- Born: 1969 Maidstone
- Occupation: Author

= Daniel Blythe =

British author

Daniel Blythe (born 1969 in Maidstone) is a British author, who studied Modern Languages at St John's College, Oxford. After several years writing stories for the small press, Blythe began his professional career writing for the Virgin New Adventures series of Doctor Who novels, for which he wrote the novels The Dimension Riders (1993) and Infinite Requiem (1995) and very soon moved on to have his own original work published.

In 1998, Penguin Books published Blythe's literary thriller The Cut, the controversial story of a young woman's alienation manifesting itself in crime and violence. The Cut was followed by Losing Faith, a dark mystery in which an unnamed narrator tries to discover the truth behind his mercurial girlfriend's death. Blythe's work brought him critical acclaim from such diverse sources as The Times, which described him as 'a sharp, observant, energetic writer with a nimble sense of language', New Woman magazine, which called him 'definitely an author to be watched', and Maxim magazine, which made The Cut one of its 'Books of the Month'.

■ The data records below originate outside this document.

-- ==== Sys2Proof/Machine/Pir.lean ====
section
/-! DEFINITION. Piers and their tasks (R73, R90 to R108): axis tasks from start to end, re-homing, Pier states, health supervision and the Deck scrubber. -/

namespace Sys2Proof.Machine

/-! ## Axis tasks -/

/-- Does the home copy's dynamic part hold a bad word (R108)? -/
def State.homeDynBad (s : State) (a : Nat) : Bool :=
  s.deck.bad.any (fun b => decide (a * 0x800 + 0x600 ≤ b) && decide (b < a * 0x800 + 0x800))

/-- Write back the dynamic part to both copies (R97); a bad word of it is rewritten (R108). -/
def State.writeBack (s : State) (a : Nat) (d : AxisDyn) : State :=
  let s := s.putDyn a d
  { s with deck := { s.deck with bad := s.deck.bad.filter (fun b => !(decide (a * 0x800 + 0x600 ≤ b) && decide (b < a * 0x800 + 0x800))) } }

/-- Stage 13 (R101, R104, R140, R144): the command slot with its header last, or the lane; the export block; both copies of the dynamic part. -/
def State.law13 (s : State) (w : LawWork) : State :=
  match w.out with
  | none => s
  | some o =>
    let s := if w.cls = 2 then s.laneWrite (s.f (R.AXT_W0_LANE w.a)) (if o.cmd.off then 0 else o.cmd.i) (if o.cmd.off then 0 else o.cmd.uff) o.cmd.off o.cmd.lreq
      else s.cmdWrite w o.cmd
    (s.deckPutAll (0x60000 + 64 * w.a) o.export_).writeBack w.a (w.settle o.d)

/-- The work of the axis task that runs on a Pier, if its next stage, of 1 to 13, is due (R104). -/
def State.lawNext (s : State) (p : Nat) : Option (Running × LawWork) :=
  match (s.pier p).run with
  | none => none
  | some r => match r.work with
    | none => none
    | some w => if w.done < 13 ∧ w.start + stageClk w.cls (w.done + 1) ≤ s.clk then some (r, w) else none

/-- Carry out the stages 1 to 13 that are due on a Pier, at most `n` (R104). -/
def State.lawDue (s : State) (p : Nat) : Nat → State
  | 0 => s
  | n + 1 =>
    match s.lawNext p with
    | none => s
    | some (r, w) =>
      let w' : LawWork := if w.done = 12 then { w with done := 13 } else s.lawStage w (w.done + 1)
      let t := if w.done = 12 then s.law13 w else s
      (t.putPier p { t.pier p with run := some { r with work := some w' } }).lawDue p n

/-- Stage 14 (R104, R149, R157): STATE, FCODE, the events, and the reports to Tollgate. An entry disabled while its task ran stays disabled. -/
def State.law14 (s : State) (w : LawWork) : State :=
  let s := if w.state = 3 then s else match w.faults with
    | [] => s
    | c :: _ => if s.axisOn w.a then s.axisFault w.a c else s.axisFaultMark w.a c
  match w.out with
  | none => s
  | some o =>
    let s : State := { s with dsp := { s.dsp with reports := s.dsp.reports ++ o.reports.map (fun r => (s.clk + 16, w.a, s.nt.ns, r)) } }
    match o.done with
    | some q => s.raise 0x31 w.a q
    | none => s

/-- A Pier runs an ordered flow in this bc (R85). -/
def State.flowSeen (s : State) (p a : Nat) : State :=
  match s.flowOf a with
  | some n => s.when (s.flag (R.DSP_FLOW_ORD n) && !s.dsp.flowRan.contains (n, p)) (fun s => { s with dsp := { s.dsp with flowRan := s.dsp.flowRan ++ [(n, p)] } })
  | none => s

/-- Start an axis task on a Pier: the move it needs, then the law's first stage. A restore that reads a bad dynamic part leaves the axis disabled with code 1 (R108). -/
def State.startAxis (s : State) (p : Nat) (g : Assigned) : State :=
  let a := g.task.id
  if g.move = .restore ∧ s.homeDynBad a then
    let s := s.putPier p { s.pier p with asg := none }
    (s.axisDisable a).axisFaultMark a 1
  else
    let s := (s.takeUp p g).flowSeen p a
    let s := s.putPier p { s.pier p with useNow := (s.pier p).useNow + g.cost }
    let s := s.putAxis a { s.axis a with done := true }
    let s := (s.migCount g.move).startMove a p g.move
    let w := LawWork.begin a (s.axisClass a) (g.start + g.cost - s.axisCost a) (s.resDyn a)
    let s := s.putPier p { s.pier p with run := (s.pier p).run.map (fun r => { r with work := some w }) }
    s.lawDue p 13

/-- AXIS_TASK_START: the axis task given to Pier `p` starts on its start clk (R73, R104). -/
def execAxisTaskStart (p : Fin 16) (s : State) : Host.Outcome State Fault Refusal :=
  match s.startable p.val with
  | some g => if g.task.kind = .axis ∧ (s.pier p.val).run.isNone then .next (s.startAxis p.val g) else .next s
  | none => .next s

/-! ## Re-homing -/

/-- An axis loses its home (R106, R107). -/
def State.loseHome (s : State) (a : Nat) : State :=
  let s := s.dropSlot (s.axisHome a) a
  let s := s.each (match (s.axis a).moving with | some (src, _, _) => [src] | none => []) (fun s q => s.dropSlot q a)
  (s.clr (R.AXT_W2_RES a)).putAxis a { s.axis a with lostHome := true, moving := none, loadEnd := none }

/-- A class-X axis of a lost Pier is pinned again, or left disabled with code 2 (R76, R107). -/
def State.repin (s : State) (a : Nat) : State :=
  let t := (s.dropPending a).unplace a
  match t.chooseHome a 1 with
  | some q =>
    let t := t.startLoad a q
    t.putAxis a { t.axis a with runFrom := t.clk + 80 }
  | none => ((t.axisDisable a).set1 R.AXT_STAT_PIN_FAIL).axisFaultMark a 2

/-- Re-home the axes of a Pier that has left SERVICE, in ascending order (R93, R107). -/
def State.rehome (s : State) (p : Nat) : State :=
  let touches (s : State) (a : Nat) : Bool :=
    s.axisOn a && (s.axisHome a == p && !(s.axis a).lostHome || (match (s.axis a).moving with | some (src, _, _) => src == p | none => false))
  s.each axisList (fun s a => if !touches s a then s else if s.axisClass a = 1 then s.repin a else s.loseHome a)

/-- A Pier enters OFFLINE (R93). -/
def State.pierOffline (s : State) (p : Nat) : State :=
  let s := s.unassign p
  let s := (s.setF (R.PIR_STAT_STATE p) 4).putPier p { s.pier p with flow := [], passOk := false, scrub := 0, scrubAt := s.clk }
  (s.rehome p).clr (R.PIR_CTL_OFFLINE p)

/-- After the end of a task: a draining Pier enters OFFLINE, another goes on with its flow (R79, R93). -/
def State.afterTask (s : State) (p : Nat) : State :=
  if s.f (R.PIR_STAT_STATE p) = 3 then s.pierOffline p else s.flowNext p

/-- AXIS_TASK_END (R93, R97, R99). -/
def execAxisTaskEnd (p : Fin 16) (s : State) : Host.Outcome State Fault Refusal :=
  match (s.pier p.val).run with
  | none => .next s
  | some r =>
    if r.task.kind = .axis ∧ r.finish ≤ s.clk then
      let a := r.task.id
      let s := s.lawDue p.val 13
      let s := match (s.pier p.val).run.bind (fun r => r.work) with | some w => s.law14 w | none => s
      let s := (s.taskDone p.val).incWrap (R.AXT_W2_TASKS a) 1
      let s := s.streamAxis a
      let s := if (s.axis a).leaving then (s.unplace a).putAxis a AxisCtl.idle else s
      .next (s.afterTask p.val)
    else .next s

/-- A background slice ends: its PEND bit clears, unless the job has been posted again meanwhile (R26, R85). -/
def State.jobOff (s : State) (j : Nat) : State :=
  if s.isPending .background j then s else s.putReg R.DSP_BG_PEND (s.reg R.DSP_BG_PEND &&& ~~~(wordOf (2 ^ j)))

/-- EVENT_OR_BACKGROUND_TASK_END (R72, R85, R93). -/
def execEventOrBackgroundTaskEnd (p : Fin 16) (s : State) : Host.Outcome State Fault Refusal :=
  match (s.pier p.val).run with
  | none => .next s
  | some r =>
    if r.task.kind ≠ .axis ∧ r.finish ≤ s.clk then
      let s := s.taskDone p.val
      let s := if r.task.kind = .background then s.jobOff r.task.id else s
      .next (s.afterTask p.val)
    else .next s

/-! ## Pier faults -/

/-- Abandon the task that runs on a Pier (R106, R107): the stages to come do nothing, so its command slot, lane, export, status and events are left as they are. The home copy holds the
state after the last completed task also where the write-back had come (R107). -/
def State.abandon (s : State) (p : Nat) : State :=
  let x := s.pier p
  match x.run with
  | none => s
  | some r =>
    let s := s.putPier p { x with run := none, scrubAt := s.clk }
    let s := match r.work with | some w => if w.done = 13 then s.putDyn r.task.id w.d0 else s | none => s
    if r.task.kind = .background then s.jobOff r.task.id else s

/-- The first uncorrectable error of a Pier since its register was read (R109). -/
def State.pierUe (s : State) (p mem word : Nat) : State :=
  if s.flag (R.PIR_UE_INFO_VALID p) then s
  else ((s.setF (R.PIR_UE_INFO_MEM p) mem).setF (R.PIR_UE_INFO_WORD p) word).set1 (R.PIR_UE_INFO_VALID p)

/-- The cause bit of a Pier fault. -/
def pierCauseFld (p : Nat) : PierCause → Fld
  | .crc => R.PIR_STAT_CRC p
  | .iue => R.PIR_STAT_IUE p
  | .due => R.PIR_STAT_DUE p
  | .par => R.PIR_STAT_PAR p
  | .wdog => R.PIR_STAT_WDOG p

/-- A Pier fault (R107). -/
def State.pierFault (s : State) (p : Nat) (c : PierCause) : State :=
  let st := s.f (R.PIR_STAT_STATE p)
  if st = 0 ∨ 5 ≤ st then s
  else
    let s := (s.abandon p).unassign p
    let s := ((s.setF (R.PIR_STAT_STATE p) 5).set1 (pierCauseFld p c)).incSat (R.PIR_FAULT_CNT_COUNT p) 1
    let s := s.putPier p Pier.idle
    let s := (s.clr (R.PIR_CTL_RELOAD p)).clr (R.PIR_CTL_OFFLINE p)
    let s := s.raise (0x20 + p) (bitsOf (s.reg (R.PIR_STAT p)).toNat 8 5) 0
    (s.rehome p).each (List.range 32) (fun s i => s.putSlot p i 0xFF)

/-- PIER_FAULT: a fault of `cause`, found in memory `mem` at word `word` (R106, R107, R109). -/
def execPierFault (p : Fin 16) (cause : PierCause) (mem : Fin 8) (word : Nat) (s : State) : Host.Outcome State Fault Refusal :=
  let st := s.f (R.PIR_STAT_STATE p.val)
  if st = 0 ∨ 5 ≤ st then .next s
  else
    let s := match cause with
      | .iue | .due | .par => s.pierUe p.val mem.val word
      | _ => s
    .next (s.pierFault p.val cause)

/-- TASK_WATCHDOG_EXPIRY: a task not ended at its cost + 8 clk (R106). -/
def execTaskWatchdogExpiry (p : Fin 16) (s : State) : Host.Outcome State Fault Refusal :=
  match (s.pier p.val).run with
  | some r => if r.finish + 8 ≤ s.clk then .next (s.pierFault p.val .wdog) else .next s
  | none => .next s

/-- The CRC-32 of a Pier's code and constants (R90). -/
def State.pierCrc (s : State) (p : Nat) : Word := wordOf (crc32 (tabRead (fun _ => 0) s.deck.uc (p * 0x18000) 0x18000))

/-- PIER_SCRUB_PASS: 12,288 idle clk after the pass began it ends, with the single-bit errors that have been corrected in
instruction and data SRAM since the last one (R90, R93, R106; log entry 92). -/
def execPierScrubPass (x : ScrubPass) (s : State) : Host.Outcome State Fault Refusal :=
  let st := s.f (R.PIR_STAT_STATE x.pier.val)
  if (st = 2 ∨ st = 3 ∨ st = 4) ∧ 12288 ≤ s.scrubbed x.pier.val then
    let c := s.pierCrc x.pier.val
    let over_ := s.scrubbed x.pier.val - 12288
    let s := ((s.putReg (R.PIR_UC_CALC x.pier.val) c).incWrap (R.PIR_SCRUB_PASS x.pier.val) 1).incSat (R.PIR_ICE_CNT_COUNT x.pier.val) x.ice |>.incSat (R.PIR_DCE_CNT_COUNT x.pier.val) x.dce
    let s := s.putPier x.pier.val { s.pier x.pier.val with scrub := over_, scrubAt := s.clk }
    if c = s.reg (R.PIR_UC_CRC x.pier.val) then
      .next (if st = 4 then s.putPier x.pier.val { s.pier x.pier.val with passOk := true } else s)
    else .next (s.pierFault x.pier.val .crc)
  else .next s

/-- STATE_SLOT_DISCARD: a double-bit error in the resident state of axis `a` on Pier `p`, word `w` of the slot (R106). -/
def execStateSlotDiscard (p : Fin 16) (a : Fin 160) (w : Fin 256) (s : State) : Host.Outcome State Fault Refusal :=
  match (List.range 32).find? (fun i => s.slotAxis p.val i == a.val) with
  | none => .next s
  | some i =>
    let s := (s.pierUe p.val 1 (i * 256 + w.val)).incSat (R.PIR_REST_CNT_COUNT p.val) 1
    if s.runningOn a.val == some p.val then .next (((s.abandon p.val).loseHome a.val).afterTask p.val)
    else .next (s.loseHome a.val)

/-! ## Pier states -/

/-- A Pier enters SERVICE with no resident state; its scrubber goes on (R93). -/
def State.pierService (s : State) (p : Nat) : State :=
  let s := s.putPier p { s.pier p with scrub := s.scrubbed p, scrubAt := s.clk }
  (s.each (List.range 32) (fun s i => s.putSlot p i 0xFF)).setF (R.PIR_STAT_STATE p) 2

/-- A write of OFFLINE (R93). -/
def State.pirOffline (s : State) (p : Nat) : State :=
  if s.inService p then
    let s := s.unassign p
    if (s.pier p).run.isSome then (s.setF (R.PIR_STAT_STATE p) 3).set1 (R.PIR_CTL_OFFLINE p) else s.pierOffline p
  else s

/-- A write of ONLINE (R93). -/
def State.pirOnline (s : State) (p : Nat) : State :=
  if s.f (R.PIR_STAT_STATE p) = 4 ∧ (s.pier p).passOk then s.pierService p else s

/-- PIR_OFFLINE (R93). -/
def execPirOffline (p : Fin 16) (s : State) : Host.Outcome State Fault Refusal :=
  .next (s.bar0Write (R.PIR_CTL p.val) (fun s => s.pirOffline p.val))

/-- PIR_ONLINE (R93). -/
def execPirOnline (p : Fin 16) (s : State) : Host.Outcome State Fault Refusal :=
  .next (s.bar0Write (R.PIR_CTL p.val) (fun s => s.pirOnline p.val))

/-- PIR registers whose value follows from the Pier's state (R109): RESN, and the scrubber's next word. -/
def pirRead (s : State) (a : Nat) : Option Word :=
  match pierList.find? (fun p => a == R.PIR_STAT p) with
  | some p => some (setBits (s.reg a) 16 6 (s.residentCount p))
  | none => match pierList.find? (fun p => a == R.PIR_SCRUB p) with
    | some p => some (setBits (s.reg a) 0 14 (s.scrubbed p % 12288))
    | none => none

/-! ## The Deck scrubber -/

/-- A double-bit error in a Deck word, by region (R106, R108). -/
def State.deckDouble (s : State) (a : Nat) : State :=
  let w := a / 8 * 8
  let s := (s.incSat R.DCK_UE_CNT_COUNT 1).set1 R.DCK_STAT_UE
  let s := if s.flag R.DCK_UE_ADDR_VALID then s else (s.setF R.DCK_UE_ADDR_ADDR w).set1 R.DCK_UE_ADDR_VALID
  let mark (s : State) : State := { s with deck := { s.deck with bad := if s.deck.bad.contains w then s.deck.bad else s.deck.bad ++ [w] } }
  if w < 0x50000 then
    let x := w / 0x800
    let o := w % 0x800
    if 0x600 ≤ o then mark s
    else if s.isResident x then (s.deckPut w (s.resPar x o)).deckPut (w + 4) (s.resPar x (o + 4))
    else ((mark s).axisDisable x).axisFaultMark x 1
  else if w < 0x62800 then mark s
  else if w < 0x70000 then s
  else if w < 0x100000 then mark s
  else
    let s := (mark s).set1 R.DCK_STAT_CAM_UE
    if s.flag R.DCK_CAM_BAD_VALID then s else (s.setF R.DCK_CAM_BAD_IDX ((w - 0x100000) / 8)).set1 R.DCK_CAM_BAD_VALID

/-- DECK_SCRUB: the scrubber, or with the scrubber off any read, reads the word at a Deck address and finds no error, a single-bit or a double-bit error (R106, R112; log entry 92). -/
def execDeckScrub (addr : Nat) (err : EccError) (s : State) : Host.Outcome State Fault Refusal :=
  if addr < 0x200000 then
    let s := match err with
      | .none => s
      | .single => (s.incSat R.DCK_CE_CNT_COUNT 1).set1 R.DCK_STAT_CE
      | .double => s.deckDouble addr
    .next (if s.flag R.DCK_CFG_SCRUB_EN ∧ addr / 8 = 0x3FFFF then s.incWrap R.DCK_SCRUB_PASS 1 else s)
  else .next s

end Sys2Proof.Machine
end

Subsequently, Blythe branched out into non-fiction with 2002's The Encyclopaedia Of Classic Eighties Pop, a humorous reference guide published by Allison & Busby, which led to a stint co-presenting the music show 80s Night on BBC Local Radio in the North of England. In 2004 The Encyclopaedia Of Classic Eighties Pop was re-issued in an updated and revised paperback edition.

Dadlands, an alternative handbook aimed at new fathers and based on Blythe's experiences of being a parent, came out in 2005 with John Wiley & Sons, while I Hate Christmas was published by Allison & Busby.

Daniel Blythe's new novel This Is The Day was published in 2007. His Doctor Who novel Autonomy was published in August 2009.

He also penned the book Shadow Runners.